Los apóstoles, a su vez transmiten este poder a sus sucesores, es decir, los obispos. Los obispos son los sucesores de los apóstoles. Éstos a través de la imposición de las manos entregan también esta facultad de perdonar los pecados a los sacerdotes, sus colaboradores, de manera que cuando un sacerdote perdona los pecados es Jesús mismo quien me perdona. «Yo te absuelvo de tus pecados...», dice la fórmula; cada vez que el sacerdote me absuelve de mis pecados, es Jesús quien me absuelve. Por eso, con gran confianza hemos de acercarnos frecuentemente a la confesión.
El sacramento de la confesión es el que hace caer sobre mí toda la sangre de Cristo derramada en la cruz, purificándome de todos mis pecados, devolviéndome o aumentando la vida de la gracia, fortaleciéndome contra el diablo y sus tentaciones y haciendo que Dios pueda vivir a gusto en mi corazón limpio.

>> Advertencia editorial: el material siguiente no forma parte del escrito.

-- ==== Sys2Proof/Laws/KeptGateCore.lean ====
section
/-! SUPPORT. What the definitions of Machine/GateCore.lean keep: the queue, the time, the canonical form of memory and registers, and that at
most one half is in CHARGE. -/

set_option linter.unreachableTactic false
set_option linter.unusedTactic false
set_option linter.unusedVariables false

namespace Sys2Proof.Machine
open Sys2Proof

variable {q : List Instr} {n : Nat}

theorem State.putGate_kept {s : State} (x1 : Half) (p : Nat) (g : GateRun) (hk : s.kept q n) :
    (State.putGate s x1 p g).kept q n := by
  unfold State.putGate
  with_reducible repeat' first | assumption | apply State.mapPlane_kept | intro _ | refine kept_mk ?_

theorem State.gatesHold_kept {s : State} (d : Nat) (old : DomSet) (hk : s.kept q n) :
    (State.gatesHold s d old).kept q n := by
  unfold State.gatesHold
  with_reducible repeat' first | assumption | apply State.putGate_kept | apply foldl_kept | intro _ | refine kept_ite ?_ ?_ | refine kept_mk ?_

end Sys2Proof.Machine
end

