theorem State.insPut_kept {s : State} (x1 : Nat) (e : Episode) (k : Nat) (isOpen : Bool) (hk : s.kept q n) :
    (State.insPut s x1 e k isOpen).kept q n := by
  unfold State.insPut
  with_reducible repeat' first | assumption | apply State.wrWords_kept | refine kept_mk ?_

theorem State.insCopy_kept {s : State} (x1 : Nat) (e : Episode) (k : Nat) (isOpen : Bool) (hk : s.kept q n) :
    (State.insCopy s x1 e k isOpen).kept q n := by
  unfold State.insCopy
  with_reducible repeat' first | assumption | apply State.larderEvent_kept | refine kept_mk ?_

theorem State.endEpisode_kept {s : State} (x1 : Nat) (hk : s.kept q n) :
    (State.endEpisode s x1).kept q n := by
  unfold State.endEpisode
  with_reducible repeat' first | assumption | apply State.insCopy_kept | apply State.insPut_kept | apply State.putSeg_kept | apply State.setf_kept | split | refine fst_kept (by assumption) ?_ | refine snd_kept (by assumption) ?_ | refine opt_kept (by assumption) ?_ | refine kept_mk ?_

theorem execInsomniaEntryWrite_kept (x0 : Fin 8) {s : State} (hk : s.kept q n) :
    outKept q n (execInsomniaEntryWrite x0 s) := by
  unfold execInsomniaEntryWrite
  with_reducible repeat' first | assumption | refine out_next ?_ | apply State.insCopy_kept | apply State.insPut_kept | apply State.putSeg_kept | apply State.setf_kept | (fail_if_no_progress (extract_lets +onlyGivenNames x); first | (refine kept_bind (q := q) (n := n) (x := x) ?_ (fun _ => ?_); on_goal 2 => clear_value x; on_goal 1 => unfold x) | skip) | refine kept_ite ?_ ?_ | refine out_ite ?_ ?_ | split | refine fst_kept (by assumption) ?_ | refine snd_kept (by assumption) ?_ | refine opt_kept (by assumption) ?_ | refine kept_mk ?_

theorem execInsomniaUpdate_kept (x0 : Fin 8) {s : State} (hk : s.kept q n) :
    outKept q n (execInsomniaUpdate x0 s) := by
  unfold execInsomniaUpdate
  with_reducible repeat' first | assumption | refine out_next ?_ | apply State.insPut_kept | refine kept_ite ?_ ?_ | refine out_ite ?_ ?_ | split | refine fst_kept (by assumption) ?_ | refine snd_kept (by assumption) ?_ | refine opt_kept (by assumption) ?_ | refine kept_mk ?_

theorem State.insClear_kept {s : State} (x1 : Nat) (hk : s.kept q n) :
    (State.insClear s x1).kept q n := by
  unfold State.insClear
  with_reducible repeat' first | assumption | apply State.mapSeg_kept | apply State.resetRegs_kept | apply State.setf_kept | intro _ | refine kept_mk ?_

theorem State.insClrWrite_kept {s : State} (m : Nat) (v : Word) (hk : s.kept q n) :
    (State.insClrWrite s m v).kept q n := by
  unfold State.insClrWrite
  with_reducible repeat' first | assumption | apply State.guardReg_kept | apply State.insClear_kept | apply foldl_kept | intro _ | refine kept_ite ?_ ?_ | refine kept_mk ?_

theorem execWakeInsClrWrite_kept (m : Byte) (v : Word) {s : State} (hk : s.kept q n) :
    outKept q n (execWakeInsClrWrite m v s) := by
  unfold execWakeInsClrWrite
  with_reducible repeat' first | assumption | refine out_next ?_ | apply State.insClrWrite_kept | refine kept_mk ?_

theorem State.segFresh_kept {s : State} (x1 : Nat) (x2 : Nat) (hk : s.kept q n) :
    (State.segFresh s x1 x2).kept q n := by
  unfold State.segFresh
  with_reducible repeat' first | assumption | apply State.endEpisode_kept | apply State.segRestart_kept | refine kept_mk ?_

theorem State.eachMember_kept {s : State} (x1 : Nat) (f : State → Nat → State) (hk : s.kept q n) (hf : ∀ (t : State) (b0 : Nat), t.kept q n → (f t b0).kept q n) :
    (State.eachMember s x1 f).kept q n := by
  unfold State.eachMember
  with_reducible repeat' first | assumption | apply hf | apply foldl_kept | intro _ | refine kept_ite ?_ ?_ | refine kept_mk ?_

theorem State.segBindOff_kept {s : State} (x1 : Nat) (hk : s.kept q n) :
    (State.segBindOff s x1).kept q n := by
  unfold State.segBindOff
  with_reducible repeat' first | assumption | apply State.eachMember_kept | apply State.endEpisode_kept | apply State.mapSeg_kept | apply State.setSeg_kept | apply State.txMark_kept | intro _ | refine kept_ite ?_ ?_ | refine kept_mk ?_

theorem State.segLatch_kept {s : State} (x1 : Nat) (hk : s.kept q n) :
    (State.segLatch s x1).kept q n := by
  unfold State.segLatch
  with_reducible repeat' first | assumption | apply State.mapSeg_kept | apply State.setf_kept | intro _ | refine kept_mk ?_

theorem State.segRequest_kept {s : State} (x1 : Nat) (x2 : Nat) (r : WakeReq) (hk : s.kept q n) :
    (State.segRequest s x1 x2 r).kept q n := by
  unfold State.segRequest
  with_reducible repeat' first | assumption | apply State.inc_kept | apply State.segBindOff_kept | apply State.segFresh_kept | apply State.segLatch_kept | apply State.setSeg_kept | apply State.wakeEvent_kept | refine kept_ite ?_ ?_ | refine kept_mk ?_

theorem State.segKeepAlive_kept {s : State} (x1 : Nat) (x2 : Nat) (addr : Nat) (src : Nat) (can : Bool) (hk : s.kept q n) :
    (State.segKeepAlive s x1 x2 addr src can).kept q n := by
  unfold State.segKeepAlive
  with_reducible repeat' first | assumption | apply State.endEpisode_kept | apply State.inc_kept | apply State.mapSeg_kept | apply State.putSeg_kept | apply State.segRequest_kept | apply State.segRestart_kept | apply State.setSeg_kept | intro _ | refine kept_ite ?_ ?_ | split | refine fst_kept (by assumption) ?_ | refine snd_kept (by assumption) ?_ | refine opt_kept (by assumption) ?_ | refine kept_mk ?_

theorem execSegBindOffStart_kept (x0 : Fin 8) {s : State} (hk : s.kept q n) :
    outKept q n (execSegBindOffStart x0 s) := by
  unfold execSegBindOffStart
  with_reducible repeat' first | assumption | refine out_next ?_ | apply State.segBindOff_kept | refine kept_ite ?_ ?_ | refine out_ite ?_ ?_ | refine kept_mk ?_

theorem State.memberDown_kept {s : State} (bit : Nat) (hk : s.kept q n) :
    (State.memberDown s bit).kept q n := by
  unfold State.memberDown
  with_reducible repeat' first | assumption | apply State.cxBus_kept | apply State.cxStatus_kept | apply State.dttOff_kept | apply State.mapCan_kept | apply State.setf_kept | apply State.tlStop_kept | intro _ | refine kept_ite ?_ ?_ | refine kept_mk ?_

theorem State.memberUp_kept {s : State} (bit : Nat) (hk : s.kept q n) :
    (State.memberUp s bit).kept q n := by
  unfold State.memberUp
  with_reducible repeat' first | assumption | apply State.cxBus_kept | apply State.cxStatus_kept | apply State.dttListen_kept | apply State.mapCan_kept | apply State.tlStart_kept | intro _ | refine kept_ite ?_ ?_ | refine kept_mk ?_

theorem execSegAsleep_kept (x0 : Fin 8) {s : State} (hk : s.kept q n) :
    outKept q n (execSegAsleep x0 s) := by
  unfold execSegAsleep
  with_reducible repeat' first | assumption | refine out_next ?_ | apply State.eachMember_kept | apply State.inc_kept | apply State.mapSeg_kept | apply State.memberDown_kept | apply State.netEvent_kept | apply State.setSeg_kept | intro _ | refine kept_ite ?_ ?_ | refine out_ite ?_ ?_ | refine kept_mk ?_

theorem State.cxPulse_kept {s : State} (bit : Nat) (hk : s.kept q n) :
    (State.cxPulse s bit).kept q n := by
  unfold State.cxPulse
  with_reducible repeat' first | assumption | refine kept_ite ?_ ?_ | refine kept_mk ?_

theorem execSegAwake_kept (x0 : Fin 8) {s : State} (hk : s.kept q n) :
    outKept q n (execSegAwake x0 s) := by
  unfold execSegAwake
  with_reducible repeat' first | assumption | refine out_next ?_ | apply State.cxPulse_kept | apply State.eachMember_kept | apply State.memberUp_kept | apply State.segRestart_kept | apply State.setSeg_kept | refine kept_ite ?_ ?_ | refine out_ite ?_ ?_ | refine kept_mk ?_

Es importante mencionar que cada alma es sagrada. Porque en ella esta el sello de Cristo, y Dios mismo se ha hecho hombre para salvar a ese hijo de Dios como si fuese único. Por eso, la Iglesia, siendo siempre consciente de esto, da a la confesión algo muy especial; lo que llamamos el «SECRETO DE CONFESIÓN», es decir que lo que tú le digas al sacerdote en la confesión queda solo ahí. Es tan sagrado ese momento, que el sacerdote no puede mencionar o sugerir a nadie jamás lo dicho en la confesión, de lo contrario caería en EXCOMUNIÓN LATAE SENTENTIAE (Decretum de sacramenti Paenitentiae dignitate tuenda de 23 de septiembre de 1988). No hay que tener miedo de abrir nuestra alma de par en par con sinceridad, si hay algo que cuesta decir, pidamos ayuda al sacerdote para que sea más fácil. Pero vayamos a la confesión...
¡Viva Cristo Rey!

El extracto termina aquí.